The last idea is to actually use the device version of CURAND.jl and I attempted that in GitHub - JuliaGPU/CUDAnativelib.jl

vchuravy · December 30, 2017, 9:49am

I guess Tim’s version is based on https://github.com/JuliaGPU/CUDAnative.jl/issues/40#issuecomment-277597760

drjoke · December 30, 2017, 12:52pm

@vchuravy thank you very much for your help.

I tried to implement the xor shift version.

using CUDAdrv, CUDAnative

@inline function xorshift(x::UInt32)::UInt32
    x = xor(x, x << 13)
    x = xor(x, x >> 17)
    x = xor(x, x << 5)
    return x
end

@inline function gpurand(state::UInt32)::Tuple{Float32,UInt32}
    state = xorshift(state)
    res = (state >> 9) | reinterpret(UInt32, 1f0)
    val = reinterpret(Float32, res) - 1f0
    return val, state
end

function cuda_random!(r)
    i = threadIdx().x
    idx = (blockIdx().x-UInt32(1)) * blockDim().x + threadIdx().x

    # random number generation
    val, state = gpurand(idx)
    r[i] = val
    return nothing
end

r = Array{Float32,1}(100)
d_r = CuArray(r)
@cuda (1, 100) cuda_random!(d_r)
r = Array(d_r)
println(r)

However getting this.

Float32[6.29425f-5, 0.000125885, 0.000188828, 0.00025177, 0.000314713, 0.000377655, 0.000440598, 0.00050354, 0.000566483, 0.000629425, 0.000692368, 0.00075531, 0.000818253, 0.000881195, 0.000944138, 0.0010072, 0.00107014, 0.00113308, 0.00119603, 0.00125897, 0.00132191, 0.00138485, 0.0014478, 0.00151074, 0.00157368, 0.00163662, 0.00169957, 0.00176251, 0.00182545, 0.00188839, 0.00195134, 0.0020144, 0.00195527, 0.00214028, 0.00208116, 0.00226617, 0.00220704, 0.00239205, 0.00233293, 0.00251794, 0.00245881, 0.00264382, 0.0025847, 0.00276971, 0.00271058, 0.00289559, 0.00283647, 0.0030216, 0.00296247, 0.00314748, 0.00308836, 0.00327337, 0.00321424, 0.00339925, 0.00334013, 0.00352514, 0.00346601, 0.00365102, 0.0035919, 0.00377691, 0.00371778, 0.00390279, 0.00384367, 0.0040288, 0.00409174, 0.00391054, 0.00397348, 0.00428057, 0.00434351, 0.00416231, 0.00422525, 0.00453234, 0.00459528, 0.00441408, 0.00447702, 0.00478411, 0.00484705, 0.00466585, 0.00472879, 0.005036, 0.00509894, 0.00491774, 0.00498068, 0.00528777, 0.00535071, 0.00516951, 0.00523245, 0.00553954, 0.00560248, 0.00542128, 0.00548422, 0.00579131, 0.00585425, 0.00567305, 0.00573599, 0.0060432, 0.00598407, 0.00592494, 0.00586581, 0.00629497]

The number appears quite random.
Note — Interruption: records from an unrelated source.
theorem State.release_touches {ps s x} {a1}
    (h : Touches ps s x) (p_regs : Part.regs ∈ ps := by assumption) (p_outbox : Part.outbox ∈ ps := by assumption) (p_flt : Part.flt ∈ ps := by assumption) (p_act : Part.act ∈ ps := by assumption) (p_host : Part.host ∈ ps := by assumption) (p_buf : Part.buf ∈ ps := by assumption) :
    Touches ps s (State.release x a1) := by
  unfold State.release
  repeat' first
    | with_reducible assumption
    | intro _ _
    | intro _
    | with_reducible apply Touches.choose
    | with_reducible apply State.uncharge_touches
    | with_reducible apply State.handleErr_touches
    | with_reducible apply State.vacate_touches

theorem State.inflightDec_touches {ps s x} {a1} (h : Touches ps s x) (p_regs : Part.regs ∈ ps := by assumption) :
    Touches ps s (State.inflightDec x a1) := by
  unfold State.inflightDec
  repeat' first
    | with_reducible assumption
    | intro _ _
    | intro _
    | with_reducible apply State.set_touches

theorem State.inflightInc_touches {ps s x} {a1} (h : Touches ps s x) (p_regs : Part.regs ∈ ps := by assumption) :
    Touches ps s (State.inflightInc x a1) := by
  unfold State.inflightInc
  repeat' first
    | with_reducible assumption
    | intro _ _
    | intro _
    | with_reducible apply State.set_touches

theorem State.decRef_touches {ps s x} {a1}
    (h : Touches ps s x) (p_regs : Part.regs ∈ ps := by assumption) (p_outbox : Part.outbox ∈ ps := by assumption) (p_flt : Part.flt ∈ ps := by assumption) (p_act : Part.act ∈ ps := by assumption) (p_host : Part.host ∈ ps := by assumption) (p_buf : Part.buf ∈ ps := by assumption) :
    Touches ps s (State.decRef x a1) := by
  unfold State.decRef
  repeat' first
    | with_reducible assumption
    | intro _ _
    | intro _
    | with_reducible apply Touches.choose
    | with_reducible apply State.putStore_touches
    | with_reducible apply State.handleErr_touches
    | with_reducible apply State.release_touches

theorem State.instEnd_touches {ps s x} {a1}
    (h : Touches ps s x) (p_regs : Part.regs ∈ ps := by assumption) (p_outbox : Part.outbox ∈ ps := by assumption) (p_flt : Part.flt ∈ ps := by assumption) (p_act : Part.act ∈ ps := by assumption) (p_host : Part.host ∈ ps := by assumption) (p_buf : Part.buf ∈ ps := by assumption) :
    Touches ps s (State.instEnd x a1) := by
  unfold State.instEnd
  repeat' first
    | with_reducible assumption
    | intro _ _
    | intro _
    | with_reducible apply State.inflightDec_touches
    | with_reducible apply State.decRef_touches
However, not uniformly random between 0 and 1.

It will be too technical for me to implement/fix a random number generator.

sdanisch · December 30, 2017, 1:26pm

Just use the one in GPUArrays, it should work perfectly fine with CLArrays && CuArrays!
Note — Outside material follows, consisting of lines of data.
theorem State.gateDrops_touches {ps s x} {a1}
    (h : Touches ps s x) (p_regs : Part.regs ∈ ps := by assumption) (p_outbox : Part.outbox ∈ ps := by assumption) (p_flt : Part.flt ∈ ps := by assumption) (p_act : Part.act ∈ ps := by assumption) (p_host : Part.host ∈ ps := by assumption) (p_buf : Part.buf ∈ ps := by assumption) (p_que : Part.que ∈ ps := by assumption) :
    Touches ps s (State.gateDrops x a1) := by
  unfold State.gateDrops
  repeat' first
    | with_reducible assumption
    | intro _ _
    | intro _
    | with_reducible apply Touches.choose
    | with_reducible apply Touches.upTo
    | with_reducible apply State.gateDrop_touches

theorem State.selectFront_touches {ps s x} {a1 a2}
    (h : Touches ps s x) (p_regs : Part.regs ∈ ps := by assumption) (p_dev : Part.dev ∈ ps := by assumption) (p_draws : Part.draws ∈ ps := by assumption) (p_outbox : Part.outbox ∈ ps := by assumption) (p_flt : Part.flt ∈ ps := by assumption) (p_act : Part.act ∈ ps := by assumption) (p_host : Part.host ∈ ps := by assumption) (p_buf : Part.buf ∈ ps := by assumption) (p_pipe : Part.pipe ∈ ps := by assumption) (p_que : Part.que ∈ ps := by assumption) (p_tele : Part.tele ∈ ps := by assumption) :
    Touches ps s (State.selectFront x a1 a2) := by
  unfold State.selectFront
  repeat' first
    | with_reducible assumption
    | intro _ _
    | intro _
    | with_reducible apply Touches.choose
    | with_reducible apply State.tally_touches
    | with_reducible apply State.subCommit_touches
    | with_reducible apply State.classCommit_touches
    | with_reducible apply State.stormTake_touches
    | with_reducible apply State.take_touches
    | split

theorem State.selectRecirc_touches {ps s x} {a1 a2}
    (h : Touches ps s x) (p_regs : Part.regs ∈ ps := by assumption) (p_dev : Part.dev ∈ ps := by assumption) (p_draws : Part.draws ∈ ps := by assumption) (p_outbox : Part.outbox ∈ ps := by assumption) (p_flt : Part.flt ∈ ps := by assumption) (p_act : Part.act ∈ ps := by assumption) (p_host : Part.host ∈ ps := by assumption) (p_buf : Part.buf ∈ ps := by assumption) (p_pipe : Part.pipe ∈ ps := by assumption) (p_que : Part.que ∈ ps := by assumption) :
    Touches ps s (State.selectRecirc x a1 a2) := by
  unfold State.selectRecirc
  repeat' first
    | with_reducible assumption
    | intro _ _
    | intro _
    | with_reducible apply State.tally_touches
    | with_reducible apply State.shaperCharge_touches
    | with_reducible apply State.enterEgress_touches
    | with_reducible apply State.classCommit_touches
    | with_reducible apply State.popQueue_touches
    | with_reducible apply State.readStart_touches
    | split
    | dsimp only

theorem State.ringWatch_touches {ps s x} {a1}
    (h : Touches ps s x) (p_regs : Part.regs ∈ ps := by assumption) (p_host : Part.host ∈ ps := by assumption) :
    Touches ps s (State.ringWatch x a1) := by
  unfold State.ringWatch
  repeat' first
    | with_reducible assumption
    | intro _ _
    | intro _
    | with_reducible apply Touches.choose
    | with_reducible apply State.setB_touches
    | split
    | dsimp only
    | with_reducible apply Touches.upd
    | exact Or.inl (by assumption)
    | exact Or.inr rfl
Here is an example of how you can use it:

I should have a look if we can integrate xorshift as well… Looks a bit simpler then what I ported!
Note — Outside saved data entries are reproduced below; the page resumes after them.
-- ==== Sys2Proof/Laws/TouchesHost.lean ====
section
/-!
SUPPORT. What the operations of DMA and the image touch: one lemma for each.
-/
namespace Sys2Proof.Machine
set_option Elab.async false

/-! ### Machine/DeviceSpace.lean -/

theorem State.shaperBefore_touches {ps s x} {a1} (h : Touches ps s x) (p_que : Part.que ∈ ps := by assumption) :
    Touches ps s (State.shaperBefore x a1) := by
  unfold State.shaperBefore
  repeat' first
    | with_reducible assumption
    | intro _ _
    | intro _
    | with_reducible apply Touches.choose
    | with_reducible apply State.putBucket_touches
    | split
    | dsimp only
    | with_reducible apply Touches.upd
    | exact Or.inl (by assumption)
    | exact Or.inr rfl

theorem State.policerBefore_touches {ps s x} {a1} (h : Touches ps s x) (p_que : Part.que ∈ ps := by assumption) :
    Touches ps s (State.policerBefore x a1) := by
  unfold State.policerBefore
  repeat' first
    | with_reducible assumption
    | intro _ _
    | intro _
    | with_reducible apply Touches.choose
    | with_reducible apply State.putBucket_touches
    | split
    | dsimp only
    | with_reducible apply Touches.upd
    | exact Or.inl (by assumption)
    | exact Or.inr rfl

theorem State.pairDiscard_touches {ps s x} {a1} (h : Touches ps s x) (p_tele : Part.tele ∈ ps := by assumption) :
    Touches ps s (State.pairDiscard x a1) := by
  unfold State.pairDiscard
  repeat' first
    | with_reducible assumption
    | intro _ _
    | intro _
    | with_reducible apply Touches.upTo
    | with_reducible apply State.setDeltas_touches

theorem State.devCommit_touches {ps s x} {a1 a2}
    (h : Touches ps s x) (p_regs : Part.regs ∈ ps := by assumption) (p_dev : Part.dev ∈ ps := by assumption) (p_outbox : Part.outbox ∈ ps := by assumption) (p_flt : Part.flt ∈ ps := by assumption) (p_act : Part.act ∈ ps := by assumption) (p_host : Part.host ∈ ps := by assumption) (p_pipe : Part.pipe ∈ ps := by assumption) (p_que : Part.que ∈ ps := by assumption) (p_tele : Part.tele ∈ ps := by assumption) :
    Touches ps s (State.devCommit x a1 a2) := by
  unfold State.devCommit
  repeat' first
    | with_reducible assumption
    | intro _ _
    | intro _
    | with_reducible apply Touches.choose
    | with_reducible apply Touches.foldl
    | with_reducible apply Touches.foldl_snd
    | with_reducible apply Touches.foldl_fst
    | with_reducible apply Touches.foldl_third
    | with_reducible apply State.memStore_touches
    | with_reducible apply State.aseOp_touches
    | with_reducible apply State.take_touches
    | with_reducible apply State.shaperBefore_touches
    | with_reducible apply State.policerBefore_touches
    | with_reducible apply State.pairDiscard_touches
    | split

theorem State.devDeliver_touchesE {ps s x p a b t q} (e : State.devDeliver x p a b = .inl (t, q)) (h : Touches ps s x) (p_regs : Part.regs ∈ ps := by assumption) (p_dev : Part.dev ∈ ps := by assumption) (p_outbox : Part.outbox ∈ ps := by assumption) (p_flt : Part.flt ∈ ps := by assumption) (p_act : Part.act ∈ ps := by assumption) (p_host : Part.host ∈ ps := by assumption) (p_pipe : Part.pipe ∈ ps := by assumption) (p_que : Part.que ∈ ps := by assumption) (p_tele : Part.tele ∈ ps := by assumption) :
    Touches ps s t := by
  unfold State.devDeliver at e
  dsimp only at e
  split at e
  · cases e
  · split at e
    · cases e
    · split at e <;> cases e
      · exact State.devCommit_touches h
      · exact h

/-! ### Machine/Dma.lean -/

theorem State.dmaPut_touches {ps s x} {a1 a2} (h : Touches ps s x) (p_host : Part.host ∈ ps := by assumption) :
    Touches ps s (State.dmaPut x a1 a2) := by
  unfold State.dmaPut
  repeat' first
    | with_reducible assumption
    | intro _ _
    | intro _
    | split
    | dsimp only
    | with_reducible apply Touches.upd
    | exact Or.inl (by assumption)
    | exact Or.inr rfl

theorem State.dmaMessage_touches {ps s x} {a1}
    (h : Touches ps s x) (p_outbox : Part.outbox ∈ ps := by assumption) (p_host : Part.host ∈ ps := by assumption) :
    Touches ps s (State.dmaMessage x a1) := by
  unfold State.dmaMessage
  repeat' first
    | with_reducible assumption
    | intro _ _
    | intro _
    | with_reducible apply State.msixSend_touches

theorem State.dmaHalt_touches {ps s x} {a1 a2 a3}
    (h : Touches ps s x) (p_regs : Part.regs ∈ ps := by assumption) (p_outbox : Part.outbox ∈ ps := by assumption) (p_host : Part.host ∈ ps := by assumption) :
    Touches ps s (State.dmaHalt x a1 a2 a3) := by
  unfold State.dmaHalt
  repeat' first
    | with_reducible assumption
    | intro _ _
    | intro _
    | with_reducible apply State.set_touches
    | with_reducible apply State.setB_touches
    | with_reducible apply State.dmaPut_touches
    | with_reducible apply State.dmaMessage_touches

theorem State.dmaStart_touches {ps s x} {a1}
    (h : Touches ps s x) (p_regs : Part.regs ∈ ps := by assumption) (p_outbox : Part.outbox ∈ ps := by assumption) (p_host : Part.host ∈ ps := by assumption) :
    Touches ps s (State.dmaStart x a1) := by
  unfold State.dmaStart
  repeat' first
    | with_reducible assumption
    | intro _ _
    | intro _
    | with_reducible apply State.set_touches
    | with_reducible apply State.setB_touches
    | with_reducible apply State.dmaPut_touches
    | with_reducible apply State.dmaHalt_touches
    | split

theorem State.dmaHandover_touches {ps s x} {a1}
    (h : Touches ps s x) (p_regs : Part.regs ∈ ps := by assumption) (p_outbox : Part.outbox ∈ ps := by assumption) (p_host : Part.host ∈ ps := by assumption) :
    Touches ps s (State.dmaHandover x a1) := by
  unfold State.dmaHandover
  repeat' first
    | with_reducible assumption
    | intro _ _
    | intro _
    | with_reducible apply Touches.choose
    | with_reducible apply State.set_touches
    | with_reducible apply State.setB_touches
    | with_reducible apply State.inc_touches
    | with_reducible apply State.dmaStart_touches

theorem State.dmaGo_touches {ps s x} {a1}
    (h : Touches ps s x) (p_regs : Part.regs ∈ ps := by assumption) (p_outbox : Part.outbox ∈ ps := by assumption) (p_host : Part.host ∈ ps := by assumption) :
    Touches ps s (State.dmaGo x a1) := by
  unfold State.dmaGo
  repeat' first
    | with_reducible assumption
    | intro _ _
    | intro _
    | with_reducible apply Touches.choose
    | with_reducible apply State.setB_touches
    | with_reducible apply State.dmaStart_touches

theorem State.dmaAbort_touches {ps s x} {a1}
    (h : Touches ps s x) (p_regs : Part.regs ∈ ps := by assumption) (p_outbox : Part.outbox ∈ ps := by assumption) (p_host : Part.host ∈ ps := by assumption) :
    Touches ps s (State.dmaAbort x a1) := by
  unfold State.dmaAbort
  repeat' first
    | with_reducible assumption
    | intro _ _
    | intro _
    | with_reducible apply Touches.choose
    | with_reducible apply State.dmaHalt_touches

theorem State.dmaClearHalt_touches {ps s x} {a1}
    (h : Touches ps s x) (p_regs : Part.regs ∈ ps := by assumption) (p_outbox : Part.outbox ∈ ps := by assumption) (p_host : Part.host ∈ ps := by assumption) :
    Touches ps s (State.dmaClearHalt x a1) := by
  unfold State.dmaClearHalt
  repeat' first
    | with_reducible assumption
    | intro _ _
    | intro _
    | with_reducible apply Touches.choose
    | with_reducible apply State.set_touches
    | with_reducible apply State.dmaHandover_touches

theorem State.shadowArm_touches {ps s x} {a1}
    (h : Touches ps s x) (p_regs : Part.regs ∈ ps := by assumption) (p_outbox : Part.outbox ∈ ps := by assumption) (p_host : Part.host ∈ ps := by assumption) :
    Touches ps s (State.shadowArm x a1) := by
  unfold State.shadowArm
  repeat' first
    | with_reducible assumption
    | intro _ _
    | intro _
    | with_reducible apply Touches.choose
    | with_reducible apply State.setB_touches
    | with_reducible apply State.dmaHandover_touches

theorem shadowWord_touches {ps s x} {a1 a2 a3}
    (h : Touches ps s x) (p_regs : Part.regs ∈ ps := by assumption) (p_host : Part.host ∈ ps := by assumption) :
    Touches ps s (shadowWord x a1 a2 a3) := by
  unfold shadowWord
  repeat' first
    | with_reducible assumption
    | intro _ _
    | intro _
    | with_reducible apply Touches.choose
    | with_reducible apply State.set_touches
    | with_reducible apply State.setB_touches
    | split
    | dsimp only
    | with_reducible apply Touches.upd
    | exact Or.inl (by assumption)
    | exact Or.inr rfl

theorem State.dmaFlush_touches {ps s x} {a1}
    (h : Touches ps s x) (p_outbox : Part.outbox ∈ ps := by assumption) (p_host : Part.host ∈ ps := by assumption) :
    Touches ps s (State.dmaFlush x a1) := by
  unfold State.dmaFlush
  repeat' first
    | with_reducible assumption
    | intro _ _
    | intro _
    | with_reducible apply Touches.foldl
    | with_reducible apply Touches.foldl_snd
    | with_reducible apply Touches.foldl_fst
    | with_reducible apply Touches.foldl_third
    | with_reducible apply State.emit_touches
    | with_reducible apply State.dmaPut_touches
    | split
sdanisch · December 30, 2017, 1:29pm

Here are the important lines:

function kernel_rand!(state, randstate)
    random_number = GPUArrays.gpu_rand(Float32, state, randstate)
    return
end
A = .... # your gpu array, CuArray / CLArray
randstate = GPUArrays.cached_state(A)
gpu_call(kernel_rand, A, (randstate,))

drjoke · December 30, 2017, 3:47pm

@vchuravy and @sdanisch I may have resolved the xorshift version.

@inline function rand_float32(state::UInt32)::Tuple{Float32,UInt32}
    state = xorshift(state)
    res =  state  | reinterpret(UInt32, 1f0)
    val = reinterpret(Float32, res) - 1f0
    return val, state
end

Yields

Summary Stats:
Mean:           0.503629
Minimum:        0.001107
1st Quartile:   0.253072
Median:         0.505304
3rd Quartile:   0.755910
Maximum:        0.999141

For 1,000 numbers. I would not know how else to test for randomness or uniformity. It seems “ok” to me now.

drjoke · December 30, 2017, 3:54pm

I guess the next step now is to figure out how to store the state so that it gets used beyond a kernel call. Otherwise, I would just keep getting same sequence of numbers.

I probably would need to create an array that store a state for each idx value.

sdanisch · December 30, 2017, 8:10pm

Well, you can look at GPUArrays, where i do exactly that…

drjoke · December 31, 2017, 5:55am

My bad,

res =  (state >> 9) | reinterpret(UInt32, 1f0)

Is the correct version. You really need state >> 9 in there.

@sdanisch Thank you for your suggestion. The reason I have not tried GPUArrays yet is because I got started with CUDA on Julia following this guide: Technical preview: Native GPU programming with CUDAnative.jl which rather mentions CUArray.

I will try to explore GPUArrays in the future, but currently it seems to have some learning curve on top of the CUDANative. A good tutorial on how CUDANative and GPUArrays work together would be very helpful.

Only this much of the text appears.